None of these visions, however, proved tractable: Hamas, Hezbollah, and Iran misjudged the strength of the Israel Defense Forces (IDF), Israeli society, and the U.S.-Israeli alliance. The United States overestimated its capacity to influence Israel’s approach to the war in Gaza and did not sufficiently contend with the regional threat posed by Iran.
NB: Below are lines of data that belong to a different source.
/-- After an event too few bits are left in `WORD` to show a preamble other than 0 (R180). -/
theorem legacyFold_sync (l : List Bool) (s : State) (hp : s.phase = .sync) (hc : s.cnt = 0) (n : Nat) (hn : n + l.length ≤ 22)
    (hw : s.word.toNat < 2 ^ n) (hpre : s.cfg.legPreamble ≠ 0) :
    (l.foldl legacyBit s).phase = .sync ∧ (l.foldl legacyBit s).cnt = 0 := by
  induction l generalizing s n with
  | nil => exact ⟨hp, hc⟩
  | cons v l ih =>
    simp only [List.length_cons] at *
    rw [List.foldl_cons]
    have hw' : ((s.word <<< 1) + (BitVec.ofBool v).setWidth 32).toNat < 2 ^ (n + 1) := by
      rw [BitVec.toNat_add, BitVec.toNat_shiftLeft]
      have : ((BitVec.ofBool v).setWidth 32).toNat ≤ 1 := by cases v <;> decide
      refine lt_of_le_of_lt (Nat.mod_le _ _) ?_
      have : s.word.toNat <<< 1 % 2 ^ 32 ≤ s.word.toNat * 2 := by
        refine (Nat.mod_le _ _).trans ?_; simp [Nat.shiftLeft_eq]
      rw [pow_succ]; omega
    have e : legacyBit s v = { s with word := (s.word <<< 1) + (BitVec.ofBool v).setWidth 32 } := by
      unfold legacyBit; dsimp only; rw [if_pos hp]; unfold legacySearch; rw [if_neg]
      rintro ⟨h, -⟩
      simp only [legacyPreamble, beq_iff_eq] at h
      generalize (s.word <<< 1) + (BitVec.ofBool v).setWidth 32 = W at *
      have hb : ∀ i, 22 ≤ i → W.getLsbD i = false := by
        intro i hi
        rw [BitVec.getLsbD]
        apply Nat.testBit_lt_two_pow
        exact lt_of_lt_of_le hw' (Nat.pow_le_pow_right (by omega) (by omega))
      rw [hb 30 (by omega)] at h
      simp at h
      apply hpre
      rw [← h]
      ext i hi; simp [hb (22 + i) (by omega)]
    rw [e]
    exact ih _ hp hc (n+1) (by omega) hw' hpre

/-- The bits of a byte change nothing but the framer. -/
theorem legacyFold_same (l : List Bool) (s : State) (hP : s.cfg.proto = .legacy) : SameOther s (l.foldl legacyBit s) := by
  induction l generalizing s with
  | nil => exact SameOther.rfl
  | cons v l ih =>
    have h := (legacyBit_one v s hP).1
    exact h.trans (ih _ (by rw [h.1]; exact hP))

/-- A bit that emits keeps the last two bits only. -/
theorem legacyBit_word (v : Bool) (s : State) (h : (legacyBit s v).events ≠ s.events) : (legacyBit s v).word.toNat < 4 := by
  have key : ∀ w : Word, (w &&& 3).toNat < 4 := by
    intro w; rw [BitVec.toNat_and]
    exact lt_of_le_of_lt Nat.and_le_right (by decide)
  unfold legacyBit at h ⊢; dsimp only at h ⊢
  split at h
  · unfold legacySearch at h; split at h <;> exact absurd rfl h
  · rename_i hp; rw [if_neg hp]
    unfold legacyCollect at h ⊢; split at h
    · exact absurd rfl h
    · rename_i hn; rw [if_neg hn]
      unfold legacyWord at h ⊢; split at h
      · rename_i hk; rw [if_pos hk]
        unfold legacyLength at h ⊢; dsimp only at h ⊢; split at h
        · rename_i h6; rw [if_pos h6]; split at h
          · rename_i h7; rw [if_pos h7]; exact key _
          · rename_i h7; rw [if_neg h7]
            unfold legacyComplete at h ⊢; split at h
            · exact absurd rfl h
            · rename_i h8; rw [if_neg h8]; exact key _
        · rename_i h6; rw [if_neg h6]
          unfold legacyComplete at h ⊢; split at h
          · exact absurd rfl h
          · rename_i h8; rw [if_neg h8]; exact key _
      · rename_i hk; rw [if_neg hk]; exact key _

/-- The six bits of a byte emit at most one event. -/
theorem legacyFold_one (l : List Bool) (s : State) (hP : s.cfg.proto = .legacy) (hl : l.length ≤ 6) :
    (((l.foldl legacyBit s).events = s.events ∧ (l.foldl legacyBit s).lastErr = s.lastErr ∧ (l.foldl legacyBit s).done = s.done ∧ (l.foldl legacyBit s).fvalid = s.fvalid) ∨
    (∃ id bs o n, (l.foldl legacyBit s).events = s.events ++ [.frame 4 id bs o n] ∧ (l.foldl legacyBit s).lastErr = s.lastErr ∧ (l.foldl legacyBit s).done = true ∧ (l.foldl legacyBit s).fvalid = true) ∨
    (∃ k id, (k = .size ∨ k = .checksum) ∧ (l.foldl legacyBit s).events = s.events ++ [.err k 4 id] ∧ (l.foldl legacyBit s).lastErr = some k ∧ (l.foldl legacyBit s).done = s.done ∧ (l.foldl legacyBit s).fvalid = s.fvalid)) ∧
    (s.cfg.legPreamble ≠ 0 → (l.foldl legacyBit s).events ≠ s.events → (l.foldl legacyBit s).phase = .sync ∧ (l.foldl legacyBit s).cnt = 0) := by
  induction l generalizing s with
  | nil => exact ⟨.inl ⟨rfl, rfl, rfl, rfl⟩, fun _ h => absurd rfl h⟩
  | cons v l ih =>
    simp only [List.length_cons] at hl
    rw [List.foldl_cons]
    obtain ⟨h1, h2⟩ := legacyBit_one v s hP
    have hP' : (legacyBit s v).cfg.proto = .legacy := by rw [h1.1]; exact hP
    have hw := legacyBit_word v s
    have hid : protoId s.cfg.proto = 4 := by rw [hP]; rfl
    rcases h2 with ⟨a, b, c, d⟩ | ⟨id, bs, o, n, a, b, c, d, e, f⟩ | ⟨k, id, hk, a, b, c, d, e, f⟩
    · have := ih (legacyBit s v) hP' (by omega)
      rw [a, b, c, d, h1.1] at this
      exact this
    · have q := legacyFold_quiet l (legacyBit s v) (by omega) (.inl e)
      refine ⟨.inr (.inl ⟨id, bs, o, n, ?_⟩), fun hpre hev => ?_⟩
      · rw [q.1, q.2.1, q.2.2.1, q.2.2.2, a, b, c, d, hid]; exact ⟨rfl, rfl, rfl, rfl⟩
      · exact legacyFold_sync l _ e f 2 (by omega) (hw (by rw [a]; simp)) (by rw [h1.1]; exact hpre)
    · have q := legacyFold_quiet l (legacyBit s v) (by omega) (.inl e)
      refine ⟨.inr (.inr ⟨k, id, hk, ?_⟩), fun hpre hev => ?_⟩
      · rw [q.1, q.2.1, q.2.2.1, q.2.2.2, a, b, c, d, hid]; exact ⟨rfl, rfl, rfl, rfl⟩
      · exact legacyFold_sync l _ e f 2 (by omega) (hw (by rw [a]; simp)) (by rw [h1.1]; exact hpre)

/-- No event, one FRAME or one ERR. -/
def AtMostOneRecord (s t : State) : Prop :=
  (t.events = s.events ∧ t.lastErr = s.lastErr ∧ t.done = s.done ∧ t.fvalid = s.fvalid) ∨
  (∃ id bs o l, t.events = s.events ++ [.frame (protoId s.cfg.proto) id bs o l] ∧ t.lastErr = s.lastErr ∧ t.done = true ∧ t.fvalid = true) ∨
  (∃ k id, (k = .size ∨ k = .checksum) ∧ t.events = s.events ++ [.err k (protoId s.cfg.proto) id] ∧ t.lastErr = some k ∧ t.done = s.done ∧ t.fvalid = s.fvalid)

theorem OneEvent.weak {s t : State} (h : OneEvent s t) : AtMostOneRecord s t ∧ (t.events ≠ s.events → t.phase = .sync ∧ t.cnt = 0) := by
  rcases h with ⟨a, b, c, d⟩ | ⟨id, bs, o, n, a, b, c, d, e, f⟩ | ⟨k, id, hk, a, b, c, d, e, f⟩
  · exact ⟨.inl ⟨a, b, c, d⟩, fun h => absurd a h⟩
  · exact ⟨.inr (.inl ⟨id, bs, o, n, a, b, c, d⟩), fun h => ⟨e, f⟩⟩
  · exact ⟨.inr (.inr ⟨k, id, hk, a, b, c, d⟩), fun h => ⟨e, f⟩⟩

/-- One step of the framer, whatever the protocol and the state. -/
theorem framerStep_one (b : Byte) (s : State) :
    SameOther s (framerStep b s) ∧ AtMostOneRecord s (framerStep b s) ∧
    ((s.cfg.proto = .legacy → s.cfg.legPreamble ≠ 0) → (framerStep b s).events ≠ s.events → (framerStep b s).phase = .sync ∧ (framerStep b s).cnt = 0) := by
  have gen (g : Generic) (hP : protoOf g = s.cfg.proto) := genericStep_one g b s hP
  cases hP : s.cfg.proto
  case legacy =>
    have e : framerStep b s = legacyStep b s := by unfold framerStep; simp [hP]
    rw [e]; unfold legacyStep; split
    · obtain ⟨h1, h2⟩ := legacyFold_one (lowBits b) s hP (by simp [lowBits])
      refine ⟨legacyFold_same _ _ hP, ?_, fun hl he => h2 (hl rfl) he⟩
      unfold AtMostOneRecord; rw [hP]; exact h1
    · exact ⟨SameOther.rfl, .inl ⟨rfl, rfl, rfl, rfl⟩, fun _ h => absurd rfl h⟩
  case nmea =>
    have e : framerStep b s = textStep b s := by unfold framerStep; simp [hP]
    rw [e]; obtain ⟨h1, h2⟩ := textStep_one b s hP
    exact ⟨h1, h2.weak.1, fun _ => h2.weak.2⟩
  all_goals
    obtain ⟨g, hg⟩ : ∃ g, genericOf s.cfg.proto = some g := by rw [hP]; exact ⟨_, rfl⟩
    obtain ⟨e, hq⟩ := genericOf_step hg b
    rw [e]
    obtain ⟨h1, h2⟩ := gen g hq
    exact ⟨h1, h2.weak.1, fun _ => h2.weak.2⟩

end Sys2Proof.Machine
end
The failure of these three visions creates an opening for a more realistic fourth one: an Israeli vision. Over the past three months, Israel has begun to exert its power to reshape the Middle East. It eliminated Hamas’s military capabilities and—shattering its own long-standing approach to deterrence—decapitated Hezbollah’s leadership and compelled the Lebanon-based group to accept cease-fire terms it had long resisted, leaving Hamas isolated and Iran without its most capable proxy. Israel has also carried out sophisticated strikes inside Iran. The opportunistic toppling of the Assad regime in Syria at the hands of rebel forces can be understood, in part, as an attempt to take advantage of Israel’s undermining of Iranian regional power. As a result, Iran has lost the land corridor stretching from its borders to Israel’s, a corridor that Iran had devoted significant resources to establishing over the past four decades.